Walking home from work today, I decided to take a slight detour onto a sidestreet on the east side of Yonge, on the way to Steeles Avenue. I was attracted to a sea of green that I had never seen prior to this particular walk, and found myself in a kind of abandoned park with a narrow trail of gravel and dirt running through it. Eventually, I was able to use that trail to make my way to the shopping centre at Yonge and Steeles. All the while, I kicked myself, thinking, "I have been taking the loud main street for all this time--and, after two years, here I am discovering the side street!" Why, indeed, didn't I know about it sooner?
I am not just talking about literal side streets anymore. Side streets are often symbolic detours, where a person reaches the same destination in possibly (but not always) the same time, using a route that few people even know about. It takes a bit of courage to even find the side street: for example, part of me wanted to save time and just use the main road to get to the shopping mall and have my dinner before going home. However, curiosity and a willingness to be open overrode this imperative to be "on time", and I ended up enjoying the side street all the more. The point is: detours may take longer and might even disappoint a person's hopes or expectations, but they often teach people more things and allow them to see otherwise hidden worlds.

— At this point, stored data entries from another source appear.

-- ==== Sys2Proof/Machine/Shifter.lean ====
section
/-! DEFINITION. The part `barrel_shifter_with_sign_extend`: shifts, masks, truncation, sign extension, and the parts of
a Word outside a field (40_barrel_shifter.md R45 to R50, R56, R57). No amount is reduced modulo 64 (R48): an amount
of 64 shifts every bit out. -/

namespace Sys2Proof.Machine

/-- `64 - n`, which never goes negative (R48, R52). -/
def complement (n : Amount) : Amount := ⟨64 - n.val, by omega⟩

/-- `SHL(x, n)`: shift left, zero fill (R45). -/
def shl (x : Word) (n : Amount) : Word := x <<< n.val

/-- `LSR(x, n)`: logical shift right, zero fill (R46). -/
def lsr (x : Word) (n : Amount) : Word := x >>> n.val

/-- `ASR(x, n)`: arithmetic shift right, copies of bit 63 enter at the top (R47). -/
def asr (x : Word) (n : Amount) : Word := x.sshiftRight n.val

/-- `MASK(w)`: bits w - 1 down to 0 set, formed by a right shift so that 2^64 is never needed (R49). -/
def mask (w : Amount) : Word := lsr (BitVec.allOnes 64) (complement w)

/-- `TRUNC(v, w)`: the low w bits of v, zero above (R57). -/
def trunc (v : Word) (w : Amount) : Word := v &&& mask w

/-- `SEXT(x, w)`: sign extension from w bits, in its shift form (R50). It is not defined for w = 0, and cannot be
called there. -/
def sext (x : Word) (w : Amount) (_ : w ≠ 0) : Word := asr (shl x (complement w)) (complement w)

/-- `LEFT(word, e)`: bits 63 down to e in place, zero below (R56). -/
def left (word : Word) (e : Amount) : Word := shl (lsr word e) e

/-- `RIGHT(word, l)`: bits l - 1 down to 0 in place, zero above (R56). -/
def right (word : Word) (l : Amount) : Word := lsr (shl word (complement l)) (complement l)

end Sys2Proof.Machine
end

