-- ==== Sys2Proof/Machine/Extract.lean ====
section
/-! DEFINITION. The part `bit_field_extractor`: get-unsigned and get-signed, as the datapath computes them
(42_field_extraction.md R71, R73, R74, R76). It uses the shifter and the descriptor check, not the predicates
(10_state.md R17). The contracts it meets (R70, R72) are in Machine/Contract.lean. -/

namespace Sys2Proof.Machine

/-- The left shift both extractions share: the field's top bit lands in bit 63 (R71, R73). -/
def alignTop (word : Word) (f : FieldRange) : Word := shl word (complement f.endAmount)

/-- Datapath of get-unsigned: the logical right shift brings the field's low bit to bit 0 (R71); width 0 is a bypass
(R74). -/
def extractUnsigned (word : Word) (f : FieldRange) : Word :=
  if f.width = 0 then 0#64 else lsr (alignTop word f) (complement f.widthAmount)

/-- Datapath of get-signed: the same with the arithmetic right shift (R73); width 0 is a bypass, without which a bit below
the empty field would be copied over the whole result (R74). -/
def extractSigned (word : Word) (f : FieldRange) : Word :=
  if f.width = 0 then 0#64 else asr (alignTop word f) (complement f.widthAmount)

/-- get-unsigned(word, width, lsb) (R70, R71, R76). -/
def getUnsigned (word width lsb : Word) : Response :=
  match descCheck width lsb with
  | none   => .fatal .descriptor
  | some f => .ok (extractUnsigned word f)

/-- get-signed(word, width, lsb) (R72, R73, R76). -/
def getSigned (word width lsb : Word) : Response :=
  match descCheck width lsb with
  | none   => .fatal .descriptor
  | some f => .ok (extractSigned word f)

/-- The meaning of get-unsigned (R70). -/
def execGetUnsigned (word width lsb : Word) (s : State) : Host.Outcome State Fault Refusal :=
  .next (s.respond (getUnsigned word width lsb))

/-- The meaning of get-signed (R72). -/
def execGetSigned (word width lsb : Word) (s : State) : Host.Outcome State Fault Refusal :=
  .next (s.respond (getSigned word width lsb))

end Sys2Proof.Machine
end

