-- ==== Sys2Proof/Certificates/Slice0/Obligations.lean ====
section
/-! DEFINITION. The statements for the provers, from the numbered rules of spec/. How a fatal outcome stands in a next state
is log entry 1; a statement whose docstring says "derived" rests on an inference the spec marks as its own. -/

open Sys2Proof Sys2Proof.Machine

/-! ### Encoding -/

/-- Every instruction's canonical bundle decodes to it, every operand at every value (R30, R33, R41). -/
def Obligations.DecodeOfEncodeIsIdentity : Prop :=
  ∀ i : Instr, decode (encode i) = i

/-- The 260-bit bundle holds the six ports at the places R30 gives them, and nothing is lost in either direction. -/
def Obligations.BundleLaysOutSixPorts : Prop :=
  ∀ r : Request,
    (r.toBundle.getLsbD 259 = r.valid ∧ r.toBundle.extractLsb' 256 3 = r.op ∧
      r.toBundle.extractLsb' 192 64 = r.word ∧ r.toBundle.extractLsb' 128 64 = r.width ∧
      r.toBundle.extractLsb' 64 64 = r.lsb ∧ r.toBundle.extractLsb' 0 64 = r.value) ∧
    Request.ofBundle r.toBundle = r ∧ ∀ b : BitVec 260, (Request.ofBundle b).toBundle = b

/-- The op code map (R33), with the reserved codes and the absence of a request: which row each header selects, and with
which operands; the ports a row ignores take no part. -/
def Obligations.HeaderSelectsRowAndOperands : Prop :=
  ∀ word width lsb value : Word,
    decodeRequest ⟨true, 0#3, word, width, lsb, value⟩ = .fitsUnsigned value width ∧
    decodeRequest ⟨true, 1#3, word, width, lsb, value⟩ = .fitsSigned value width ∧
    decodeRequest ⟨true, 2#3, word, width, lsb, value⟩ = .getUnsigned word width lsb ∧
    decodeRequest ⟨true, 3#3, word, width, lsb, value⟩ = .getSigned word width lsb ∧
    decodeRequest ⟨true, 4#3, word, width, lsb, value⟩ = .putUnsigned word width lsb value ∧
    decodeRequest ⟨true, 5#3, word, width, lsb, value⟩ = .putSigned word width lsb value ∧
    decodeRequest ⟨true, 6#3, word, width, lsb, value⟩ = .reserved6 ∧
    decodeRequest ⟨true, 7#3, word, width, lsb, value⟩ = .reserved7 ∧
    ∀ op : BitVec 3, decodeRequest ⟨false, op, word, width, lsb, value⟩ = .idle

/-- Words written out from the opcode table decode to the instructions they stand for: the header-only words of the nine
rows, as the table numbers them (log entry 5), and the bundle R41 works out for get-unsigned(23, 3, 2). -/
def Obligations.TableWordsDecodeAsWritten : Prop :=
  decodeTableWord 8 0x8 = some (.fitsUnsigned 0 0) ∧ decodeTableWord 8 0x9 = some (.fitsSigned 0 0) ∧
  decodeTableWord 8 0xA = some (.getUnsigned 0 0 0) ∧ decodeTableWord 8 0xB = some (.getSigned 0 0 0) ∧
  decodeTableWord 8 0xC = some (.putUnsigned 0 0 0 0) ∧ decodeTableWord 8 0xD = some (.putSigned 0 0 0 0) ∧
  decodeTableWord 8 0xE = some .reserved6 ∧ decodeTableWord 8 0xF = some .reserved7 ∧
  decodeTableWord 8 0x0 = some .idle ∧
  decodeTableWord 260 0xA0000000000000017000000000000000300000000000000020000000000000000 =
    some (.getUnsigned 23 3 2)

How can I use this idea in my life? Another question is: how can we know when a detour is working for us? I would have to say, everything has a middle point. Too much detour becomes a problem in itself, leading to a life without focus or even a goal. But too little "detouring" can lead to a very rigid, tense mind, one that is calculating or monitoring itself to see whether it's doing what it "should" be doing. Such kind of self-restraint might make a person a champion of taking cold baths, but it doesn't always make them happy or pleasant to be with. This is because they don't have a relaxed or open way of looking at things, and might even find themselves falling into the trap that there are objective, external standards that everyone is meant to follow: the symbolic "main roads", which in fact always seem a bit too jammed with people and their emotions.